### The data
== Segment start ==
-- ==== Sys2Proof/Machine/FieldArith.lean ====
section
/-! DEFINITION. The field arithmetic commands MADD, MSUB, MMUL, MONT and MRED (40_field_arith.md):
for each its pure result, and its meaning, the completion step with that result (R59). -/

namespace Sys2Proof.Machine

/-- The one write of a field command (R66). -/
def writeReg (rd : Reg) (v : Nat) : CommandResult := .ok [.reg rd (BitVec.ofNat 256 v)]

/-- MADD (R68). -/
def State.maddResult (s : State) (m : Modulus) (rd rs1 rs2 : Reg) : CommandResult := do
  let a ← s.element m rs1
  let b ← s.element m rs2
  writeReg rd ((a + b) % modulusOf m)

/-- MSUB (R69). -/
def State.msubResult (s : State) (m : Modulus) (rd rs1 rs2 : Reg) : CommandResult := do
  let a ← s.element m rs1
  let b ← s.element m rs2
  writeReg rd (intMod ((a : Int) - b) (modulusOf m))

/-- MMUL (R70). -/
def State.mmulResult (s : State) (m : Modulus) (rd rs1 rs2 : Reg) : CommandResult := do
  let a ← s.element m rs1
  let b ← s.element m rs2
  writeReg rd (a * b % modulusOf m)

/-- MONT (R71). -/
def State.montResult (s : State) (m : Modulus) (rd rs1 rs2 : Reg) : CommandResult := do
  let a ← s.element m rs1
  let b ← s.element m rs2
  writeReg rd (montMul m a b)

/-- MRED (R72): the operand is not range-checked. -/
def State.mredResult (s : State) (m : Modulus) (rd rs1 : Reg) : CommandResult :=
  writeReg rd (s.nat rs1 % modulusOf m)

/-- MADD.<m> rd, rs1, rs2 (R68). -/
def execMadd (m : Modulus) (rd rs1 rs2 : Reg) (s : State) : Host.Outcome State Fault Refusal :=
  s.finish (s.maddResult m rd rs1 rs2)

/-- MSUB.<m> rd, rs1, rs2 (R69). -/
def execMsub (m : Modulus) (rd rs1 rs2 : Reg) (s : State) : Host.Outcome State Fault Refusal :=
  s.finish (s.msubResult m rd rs1 rs2)

/-- MMUL.<m> rd, rs1, rs2 (R70). -/
def execMmul (m : Modulus) (rd rs1 rs2 : Reg) (s : State) : Host.Outcome State Fault Refusal :=
  s.finish (s.mmulResult m rd rs1 rs2)

/-- MONT.<m> rd, rs1, rs2 (R71). -/
def execMont (m : Modulus) (rd rs1 rs2 : Reg) (s : State) : Host.Outcome State Fault Refusal :=
  s.finish (s.montResult m rd rs1 rs2)

/-- MRED.<m> rd, rs1 (R72). -/
def execMred (m : Modulus) (rd rs1 : Reg) (s : State) : Host.Outcome State Fault Refusal :=
  s.finish (s.mredResult m rd rs1)

end Sys2Proof.Machine
end

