-- ==== Sys2Proof/Laws/State.lean ====
section
/-! SUPPORT. The small lemmas of the state's updates: for each shared operation and each field, what
the field holds afterwards, so that no later proof unfolds a record update. -/

namespace Sys2Proof.Machine

/-! ### Operand registers -/

@[simp] theorem State.getR_setR_same (s : State) (i : Reg) (v : Word256) :
    (s.setR i v).getR i = v := by
  simp [State.getR, State.setR]

@[simp] theorem State.getR_setR_ne (s : State) {i j : Reg} (v : Word256) (h : j ≠ i) :
    (s.setR i v).getR j = s.getR j := by
  have : i.toNat ≠ j.toNat := fun e => h (BitVec.eq_of_toNat_eq e.symm)
  simp [State.getR, State.setR, this]

theorem State.getR_setR (s : State) (i j : Reg) (v : Word256) :
    (s.setR i v).getR j = if j = i then v else s.getR j := by
  by_cases h : j = i
  · subst h; simp
  · simp [h]

/-- Two states whose operand registers all agree have the same register file. -/
theorem State.r_ext {s t : State} (h : ∀ i, s.getR i = t.getR i) : s.r = t.r := by
  apply Vector.ext
  intro i hi
  have := h (BitVec.ofNat 4 i)
  simpa [State.getR, Nat.mod_eq_of_lt hi] using this

/-! ### `setR` -/

@[simp] theorem State.setR_cmd (s : State) (i : Reg) (v : Word256) : (s.setR i v).cmd = s.cmd := rfl

@[simp] theorem State.setR_busy (s : State) (i : Reg) (v : Word256) : (s.setR i v).busy = s.busy := rfl

@[simp] theorem State.setR_done (s : State) (i : Reg) (v : Word256) : (s.setR i v).done = s.done := rfl

@[simp] theorem State.setR_err (s : State) (i : Reg) (v : Word256) : (s.setR i v).err = s.err := rfl

@[simp] theorem State.setR_qr (s : State) (i : Reg) (v : Word256) : (s.setR i v).qr = s.qr := rfl

@[simp] theorem State.setR_code (s : State) (i : Reg) (v : Word256) : (s.setR i v).code = s.code := rfl

@[simp] theorem State.setR_doneIE (s : State) (i : Reg) (v : Word256) : (s.setR i v).doneIE = s.doneIE := rfl

@[simp] theorem State.setR_errIE (s : State) (i : Reg) (v : Word256) : (s.setR i v).errIE = s.errIE := rfl

@[simp] theorem State.setR_pinf (s : State) (i : Reg) (v : Word256) : (s.setR i v).pinf = s.pinf := rfl

@[simp] theorem State.setR_curveA (s : State) (i : Reg) (v : Word256) : (s.setR i v).curveA = s.curveA := rfl

@[simp] theorem State.setR_curveB (s : State) (i : Reg) (v : Word256) : (s.setR i v).curveB = s.curveB := rfl

@[simp] theorem State.setR_wait (s : State) (i : Reg) (v : Word256) : (s.setR i v).wait = s.wait := rfl

@[simp] theorem State.setR_rstN (s : State) (i : Reg) (v : Word256) : (s.setR i v).rstN = s.rstN := rfl

@[simp] theorem State.setR_basePage (s : State) (i : Reg) (v : Word256) : (s.setR i v).basePage = s.basePage := rfl

@[simp] theorem State.setR_inputs (s : State) (i : Reg) (v : Word256) : (s.setR i v).inputs = s.inputs := rfl

@[simp] theorem State.setR_reply (s : State) (i : Reg) (v : Word256) : (s.setR i v).reply = s.reply := rfl

@[simp] theorem State.setR_draws (s : State) (i : Reg) (v : Word256) : (s.setR i v).draws = s.draws := rfl

/-! ### `writeStatus` -/

@[simp] theorem State.writeStatus_cmd (s : State) (v : Word) : (s.writeStatus v).cmd = s.cmd := rfl
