-- ==== Sys2Proof/Tests/Slice0.lean ====
section
/-! SUPPORT. Small tests. Expected values are the spec's: 30_encoding.md R63, the vectors of
95_test_vectors.md (their ids stand in the names), or hand calculation from a rule. Below them, for
every statement with hypotheses, witnesses that meet them. -/

-- One theorem after the other: checked all at once they take more memory than the check allows.
set_option Elab.async false

namespace Sys2Proof.Tests

open Sys2Proof.Machine

/-! ### Helpers -/

/-- The reset state with some operand registers written. -/
def withRegs (rs : List (Reg × Nat)) : State :=
  rs.foldl (fun s x => s.setR x.1 (BitVec.ofNat 256 x.2)) State.reset

/-- The same, with PINF and the coefficients set. -/
def onCurveWith (a b : Nat) (pinf : BitVec 8) (rs : List (Reg × Nat)) : State :=
  { withRegs rs with curveA := BitVec.ofNat 256 a, curveB := BitVec.ofNat 256 b, pinf := pinf }

/-- The test on the next state of an outcome; false where there is none. -/
def next? (o : Host.Outcome State Fault Refusal) (test : State → Bool) : Bool :=
  match o with
  | .next t => test t
  | _ => false

/-- One step that runs a command word, and a test of the state after it. -/
def runs (w : Nat) (s : State) (test : State → Bool) : Bool := next? (step (s.withFetchWord 32 w)) test

/-- A state with one input on the bus. -/
def withAccess (s : State) (a : Access) : State := { s with inputs := [.access a] }

def G1 : List (Reg × Nat) := [(0, Config.Gx), (1, Config.Gy)]

/-! ### Well-formedness: every check refuses an ill-formed term -/

theorem test_illformed_padd_pd : (Instr.padd 8 0 0).wellFormed = false := by decide
theorem test_illformed_padd_ps1 : (Instr.padd 0 9 0).wellFormed = false := by decide
theorem test_illformed_padd_ps2 : (Instr.padd 0 0 15).wellFormed = false := by decide
theorem test_illformed_pdbl_pd : (Instr.pdbl 8 0).wellFormed = false := by decide
theorem test_illformed_pdbl_ps1 : (Instr.pdbl 0 8).wellFormed = false := by decide
theorem test_illformed_pneg_pd : (Instr.pneg 12 0).wellFormed = false := by decide
theorem test_illformed_pneg_ps1 : (Instr.pneg 0 8).wellFormed = false := by decide
theorem test_illformed_pchk : (Instr.pchk 8).wellFormed = false := by decide
theorem test_illformed_pmul_pd : (Instr.pmul false 8 0 0).wellFormed = false := by decide
theorem test_illformed_pmul_ps1 : (Instr.pmul false 0 8 0).wellFormed = false := by decide
theorem test_illformed_pmulG : (Instr.pmulG false 8 0).wellFormed = false := by decide

/-! ### Decoding: words written out from R52, R54 and R55 (R63) -/

theorem test_decode_madd : decode 0b00000000_0010_0001_0011_000_0_0_0_000001#32 =
    .ok (.madd .P 3 1 2) := by decide
theorem test_decode_msub : decode 0b00000000_1111_0000_0000_000_0_0_0_000010#32 =
    .ok (.msub .P 0 0 15) := by decide
theorem test_decode_mmul : decode 0b00000000_0110_0101_0100_000_0_0_1_000011#32 =
    .ok (.mmul .N 4 5 6) := by decide
theorem test_decode_mont : decode 0b00000000_0001_0000_0010_000_0_0_0_000100#32 =
    .ok (.mont .P 2 0 1) := by decide
theorem test_decode_mred : decode 0b00000000_0000_0111_0111_000_0_0_1_000101#32 =
    .ok (.mred .N 7 7) := by decide
theorem test_decode_mpow : decode 0b00000000_0011_0010_0001_000_0_1_1_001000#32 =
    .ok (.mpow .N true 1 2 3) := by decide
theorem test_decode_minv : decode 0b00000000_0000_1000_1001_000_0_0_1_001001#32 =
    .ok (.minv .N 9 8) := by decide
theorem test_decode_mdiv : decode 0b00000000_1100_1011_1010_000_0_0_0_001010#32 =
    .ok (.mdiv .P 10 11 12) := by decide
theorem test_decode_msqrt : decode 0b00000000_0000_0100_0101_000_0_0_0_001011#32 =
    .ok (.msqrt 5 4) := by decide
theorem test_decode_padd : decode 0b00000000_0001_0000_0010_000_0_0_0_010000#32 =
    .ok (.padd 2 0 1) := by decide
theorem test_decode_pdbl : decode 0b00000000_0000_0001_0001_000_0_0_0_010001#32 =
    .ok (.pdbl 1 1) := by decide
theorem test_decode_pneg : decode 0b00000000_0000_0000_0011_000_0_0_0_010010#32 =
    .ok (.pneg 3 0) := by decide
theorem test_decode_pchk : decode 0b00000000_0000_0101_0000_000_0_0_0_010011#32 =
    .ok (.pchk 5) := by decide
theorem test_decode_pmul : decode 0b00000000_0101_0001_0000_000_0_1_0_011000#32 =
    .ok (.pmul true 0 1 5) := by decide
theorem test_decode_pmulG : decode 0b00000000_1111_0000_0111_000_1_1_0_011000#32 =
    .ok (.pmulG true 7 15) := by decide
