-- ==== Sys2Proof/Certificates/Slice0/Obligations.lean ====
section
/-! DEFINITION. The statements for the provers. Each formalises rules of spec/ named in its docstring; OBLIGATIONS.json
lists them. The vocabulary (`CompletesNext2`, `faulted`, `nextPc`, ...) is that of Sys2Proof/Safety.lean. -/

open Sys2Proof Sys2Proof.Machine

/-! ### Encoding -/

/-- Every well-formed instruction, with every operand at every value, decodes from its canonical word and from its
bytes with anything after them (R60, R62, R64). -/
def Obligations.DecodeOfEncodeIsTheInstruction : Prop :=
  ∀ (i : Instr) (rest : List Byte), i.WellFormed →
    decodeWord (encode i) = .ok i ∧ decode (encodeBytes i ++ rest) = .ok (i, rest)

/-- A word that decodes is the canonical word of a well-formed instruction up to the don't-care bits of R67: the
low nibble of 5xy? and 9xy?, the y field of 8xy6 and 8xyE. -/
def Obligations.EncodeOfDecodeClearsOnlyDontCareBits : Prop :=
  ∀ (w : Word) (i : Instr), decodeWord w = .ok i → i.WellFormed ∧ encode i = canonicalWord w

/-- The rows of the opcode table (R64): a word that meets a row's mask and match is that row's instruction, with the
fields of R62; SYS after CLS and RET (R65). -/
def Obligations.TableRowsSelectTheirInstruction : Prop :=
  ∀ w : Word,
    let x := w.extractLsb' 8 4
    let y := w.extractLsb' 4 4
    let n := w.extractLsb' 0 4
    let kk := w.extractLsb' 0 8
    let nnn := w.extractLsb' 0 12
    (w &&& 0xFFFF = 0x00E0 → decodeWord w = .ok .cls) ∧
    (w &&& 0xFFFF = 0x00EE → decodeWord w = .ok .ret) ∧
    (w &&& 0xF000 = 0x0000 → w ≠ 0x00E0 → w ≠ 0x00EE → decodeWord w = .ok (.sys nnn)) ∧
    (w &&& 0xF000 = 0x1000 → decodeWord w = .ok (.jp nnn)) ∧
    (w &&& 0xF000 = 0x2000 → decodeWord w = .ok (.call nnn)) ∧
    (w &&& 0xF000 = 0x3000 → decodeWord w = .ok (.seVxKk x kk)) ∧
    (w &&& 0xF000 = 0x4000 → decodeWord w = .ok (.sneVxKk x kk)) ∧
    (w &&& 0xF000 = 0x5000 → decodeWord w = .ok (.seVxVy x y)) ∧
    (w &&& 0xF000 = 0x6000 → decodeWord w = .ok (.ldVxKk x kk)) ∧
    (w &&& 0xF000 = 0x7000 → decodeWord w = .ok (.addVxKk x kk)) ∧
    (w &&& 0xF00F = 0x8000 → decodeWord w = .ok (.ldVxVy x y)) ∧
    (w &&& 0xF00F = 0x8001 → decodeWord w = .ok (.orVxVy x y)) ∧
    (w &&& 0xF00F = 0x8002 → decodeWord w = .ok (.andVxVy x y)) ∧
    (w &&& 0xF00F = 0x8003 → decodeWord w = .ok (.xorVxVy x y)) ∧
    (w &&& 0xF00F = 0x8004 → decodeWord w = .ok (.addVxVy x y)) ∧
    (w &&& 0xF00F = 0x8005 → decodeWord w = .ok (.subVxVy x y)) ∧
    (w &&& 0xF00F = 0x8006 → decodeWord w = .ok (.shrVx x)) ∧
    (w &&& 0xF00F = 0x8007 → decodeWord w = .ok (.subnVxVy x y)) ∧
    (w &&& 0xF00F = 0x800E → decodeWord w = .ok (.shlVx x)) ∧
    (w &&& 0xF000 = 0x9000 → decodeWord w = .ok (.sneVxVy x y)) ∧
    (w &&& 0xF000 = 0xA000 → decodeWord w = .ok (.ldINnn nnn)) ∧
    (w &&& 0xF000 = 0xB000 → decodeWord w = .ok (.jpV0Nnn nnn)) ∧
    (w &&& 0xF000 = 0xC000 → decodeWord w = .ok (.rndVxKk x kk)) ∧
    (w &&& 0xF000 = 0xD000 → decodeWord w = .ok (.drwVxVyN x y n)) ∧
    (w &&& 0xF0FF = 0xE09E → decodeWord w = .ok (.skpVx x)) ∧
    (w &&& 0xF0FF = 0xE0A1 → decodeWord w = .ok (.sknpVx x)) ∧
    (w &&& 0xF0FF = 0xF007 → decodeWord w = .ok (.ldVxDt x)) ∧
    (w &&& 0xF0FF = 0xF00A → decodeWord w = .ok (.ldVxK x)) ∧
    (w &&& 0xF0FF = 0xF015 → decodeWord w = .ok (.ldDtVx x)) ∧
    (w &&& 0xF0FF = 0xF018 → decodeWord w = .ok (.ldStVx x)) ∧
    (w &&& 0xF0FF = 0xF01E → decodeWord w = .ok (.addIVx x)) ∧
    (w &&& 0xF0FF = 0xF029 → decodeWord w = .ok (.ldFVx x)) ∧
    (w &&& 0xF0FF = 0xF033 → decodeWord w = .ok (.ldBVx x)) ∧
    (w &&& 0xF0FF = 0xF055 → decodeWord w = .ok (.ldMemVx x)) ∧
    (w &&& 0xF0FF = 0xF065 → decodeWord w = .ok (.ldVxMem x))

/-- The decoder rejects, by name, exactly the last three lines of R66's table; the words of its first line are SYS. -/
def Obligations.RejectedWordsAreThoseOfTheUnrecognizedTable : Prop :=
  ∀ w : Word,
    (decodeWord w = .error (.unrecognized w) ↔
      (w.toNat / 4096 = 0x8 ∧ w.toNat % 16 ∈ [0x8, 0x9, 0xA, 0xB, 0xC, 0xD, 0xF]) ∨
      (w.toNat / 4096 = 0xE ∧ w.toNat % 256 ∉ [0x9E, 0xA1]) ∨
      (w.toNat / 4096 = 0xF ∧
        w.toNat % 256 ∉ [0x07, 0x0A, 0x15, 0x18, 0x1E, 0x29, 0x33, 0x55, 0x65])) ∧
    ((∃ nnn, decodeWord w = .ok (.sys nnn)) ↔ w.toNat ≤ 0x0FFF ∧ w ≠ 0x00E0 ∧ w ≠ 0x00EE)

/-- R67: the ignored bits. -/
def Obligations.DontCareBitsDoNotChangeTheInstruction : Prop :=
  ∀ (x y : RegIx) (n : Nibble),
    decodeWord (0x5#4 ++ x ++ y ++ n) = .ok (.seVxVy x y) ∧
    decodeWord (0x9#4 ++ x ++ y ++ n) = .ok (.sneVxVy x y) ∧
    decodeWord (0x8#4 ++ x ++ y ++ 0x6#4) = .ok (.shrVx x) ∧
    decodeWord (0x8#4 ++ x ++ y ++ 0xE#4) = .ok (.shlVx x) ∧
    encode (.seVxVy x y) = 0x5#4 ++ x ++ y ++ 0x0#4 ∧
    encode (.sneVxVy x y) = 0x9#4 ++ x ++ y ++ 0x0#4 ∧
    encode (.shrVx x) = 0x8#4 ++ x ++ 0x0#4 ++ 0x6#4 ∧
    encode (.shlVx x) = 0x8#4 ++ x ++ 0x0#4 ++ 0xE#4

/-- Words written out from the patterns of R64, one or more a family. -/
def Obligations.KnownWordsDecodeAsThePatternsSay : Prop :=
  decodeWord 0x00E0 = .ok .cls ∧ decodeWord 0x00E1 = .ok (.sys 0x0E1) ∧
  decodeWord 0x2ABC = .ok (.call 0xABC) ∧ decodeWord 0xB3F0 = .ok (.jpV0Nnn 0x3F0) ∧
  decodeWord 0x332A = .ok (.seVxKk 3 0x2A) ∧ decodeWord 0x5121 = .ok (.seVxVy 1 2) ∧
  decodeWord 0x8F14 = .ok (.addVxVy 15 1) ∧ decodeWord 0x8576 = .ok (.shrVx 5) ∧
  decodeWord 0xD015 = .ok (.drwVxVyN 0 1 5) ∧ decodeWord 0xE29E = .ok (.skpVx 2) ∧
  decodeWord 0xF30A = .ok (.ldVxK 3) ∧ decodeWord 0xF415 = .ok (.ldDtVx 4) ∧
  decodeWord 0xF265 = .ok (.ldVxMem 2) ∧ decodeWord 0x8128 = .error (.unrecognized 0x8128)
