-- ==== Sys2Proof/Laws/Decode.lean ====
section
/-! SUPPORT. The fields of the words the encoder writes, one lemma per field and format. -/

namespace Sys2Proof

theorem fieldN3_formatA (op : Nibble) (a : Addr) : fieldN3 (formatA op a) = op := by
  apply BitVec.eq_of_toNat_eq
  simp only [fieldN3, formatA, BitVec.extractLsb'_toNat, BitVec.toNat_append]
  rw [(Nat.shiftLeft_add_eq_or_of_lt a.isLt _).symm, Nat.shiftRight_eq_div_pow, Nat.shiftLeft_eq]
  have := a.isLt; have := op.isLt; omega

theorem fieldNnn_formatA (op : Nibble) (a : Addr) : fieldNnn (formatA op a) = a := by
  apply BitVec.eq_of_toNat_eq
  simp only [fieldNnn, formatA, BitVec.extractLsb'_toNat, BitVec.toNat_append]
  rw [(Nat.shiftLeft_add_eq_or_of_lt a.isLt _).symm, Nat.shiftRight_eq_div_pow, Nat.shiftLeft_eq]
  have := a.isLt; have := op.isLt; omega

theorem formatXK_toNat (op : Nibble) (x : RegIx) (kk : Byte) :
    (formatXK op x kk).toNat = op.toNat * 4096 + x.toNat * 256 + kk.toNat := by
  simp only [formatXK, BitVec.toNat_append]
  rw [(Nat.shiftLeft_add_eq_or_of_lt x.isLt _).symm, (Nat.shiftLeft_add_eq_or_of_lt kk.isLt _).symm]
  simp only [Nat.shiftLeft_eq]; omega

theorem formatXYN_toNat (op : Nibble) (x y : RegIx) (n : Nibble) :
    (formatXYN op x y n).toNat = op.toNat * 4096 + x.toNat * 256 + y.toNat * 16 + n.toNat := by
  simp only [formatXYN, BitVec.toNat_append]
  rw [(Nat.shiftLeft_add_eq_or_of_lt x.isLt _).symm, (Nat.shiftLeft_add_eq_or_of_lt y.isLt _).symm,
    (Nat.shiftLeft_add_eq_or_of_lt n.isLt _).symm]
  simp only [Nat.shiftLeft_eq]; omega

/-! The fields of a word as arithmetic on its number. -/

theorem fieldN3_toNat (w : Word) : (fieldN3 w).toNat = w.toNat / 4096 := by
  have := w.isLt
  simp only [fieldN3, BitVec.extractLsb'_toNat, Nat.shiftRight_eq_div_pow]; omega

theorem fieldX_toNat (w : Word) : (fieldX w).toNat = w.toNat / 256 % 16 := by
  simp only [fieldX, BitVec.extractLsb'_toNat, Nat.shiftRight_eq_div_pow]

theorem fieldY_toNat (w : Word) : (fieldY w).toNat = w.toNat / 16 % 16 := by
  simp only [fieldY, BitVec.extractLsb'_toNat, Nat.shiftRight_eq_div_pow]

theorem fieldN_toNat (w : Word) : (fieldN w).toNat = w.toNat % 16 := by
  simp only [fieldN, BitVec.extractLsb'_toNat, Nat.shiftRight_eq_div_pow]; omega

theorem fieldKk_toNat (w : Word) : (fieldKk w).toNat = w.toNat % 256 := by
  simp only [fieldKk, BitVec.extractLsb'_toNat, Nat.shiftRight_eq_div_pow]; omega

theorem fieldNnn_toNat (w : Word) : (fieldNnn w).toNat = w.toNat % 4096 := by
  simp only [fieldNnn, BitVec.extractLsb'_toNat, Nat.shiftRight_eq_div_pow]; omega

theorem fieldN3_formatXK (op : Nibble) (x : RegIx) (kk : Byte) : fieldN3 (formatXK op x kk) = op := by
  apply BitVec.eq_of_toNat_eq
  have := x.isLt; have := kk.isLt
  rw [fieldN3_toNat, formatXK_toNat]; omega

theorem fieldX_formatXK (op : Nibble) (x : RegIx) (kk : Byte) : fieldX (formatXK op x kk) = x := by
  apply BitVec.eq_of_toNat_eq
  have := x.isLt; have := kk.isLt
  rw [fieldX_toNat, formatXK_toNat]; omega

theorem fieldKk_formatXK (op : Nibble) (x : RegIx) (kk : Byte) : fieldKk (formatXK op x kk) = kk := by
  apply BitVec.eq_of_toNat_eq
  have := x.isLt; have := kk.isLt
  rw [fieldKk_toNat, formatXK_toNat]; omega

theorem fieldN3_formatXYN (op : Nibble) (x y : RegIx) (n : Nibble) : fieldN3 (formatXYN op x y n) = op := by
  apply BitVec.eq_of_toNat_eq
  have := x.isLt; have := y.isLt; have := n.isLt
  rw [fieldN3_toNat, formatXYN_toNat]; omega

theorem fieldX_formatXYN (op : Nibble) (x y : RegIx) (n : Nibble) : fieldX (formatXYN op x y n) = x := by
  apply BitVec.eq_of_toNat_eq
  have := x.isLt; have := y.isLt; have := n.isLt
  rw [fieldX_toNat, formatXYN_toNat]; omega

theorem fieldY_formatXYN (op : Nibble) (x y : RegIx) (n : Nibble) : fieldY (formatXYN op x y n) = y := by
  apply BitVec.eq_of_toNat_eq
  have := x.isLt; have := y.isLt; have := n.isLt
  rw [fieldY_toNat, formatXYN_toNat]; omega

theorem fieldN_formatXYN (op : Nibble) (x y : RegIx) (n : Nibble) : fieldN (formatXYN op x y n) = n := by
  apply BitVec.eq_of_toNat_eq
  have := x.isLt; have := y.isLt; have := n.isLt
  rw [fieldN_toNat, formatXYN_toNat]; omega

/-- Laying a word out as bytes and joining them again gives the word (R42). -/
theorem wordOfBytes_bytesOfWord (w : Word) : wordOfBytes (w.extractLsb' 8 8) (w.extractLsb' 0 8) = w := by
  apply BitVec.eq_of_toNat_eq
  have := w.isLt
  simp only [wordOfBytes, BitVec.toNat_append]
  rw [(Nat.shiftLeft_add_eq_or_of_lt (w.extractLsb' 0 8).isLt _).symm]
  simp only [BitVec.extractLsb'_toNat, Nat.shiftLeft_eq, Nat.shiftRight_eq_div_pow]; omega

end Sys2Proof
end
== Segment end ==
Copy each line from the data that features the string "finish".

### Reply
  s.finish (s.maddResult m rd rs1 rs2)
  s.finish (s.msubResult m rd rs1 rs2)
  s.finish (s.mmulResult m rd rs1 rs2)
  s.finish (s.montResult m rd rs1 rs2)
  s.finish (s.mredResult m rd rs1)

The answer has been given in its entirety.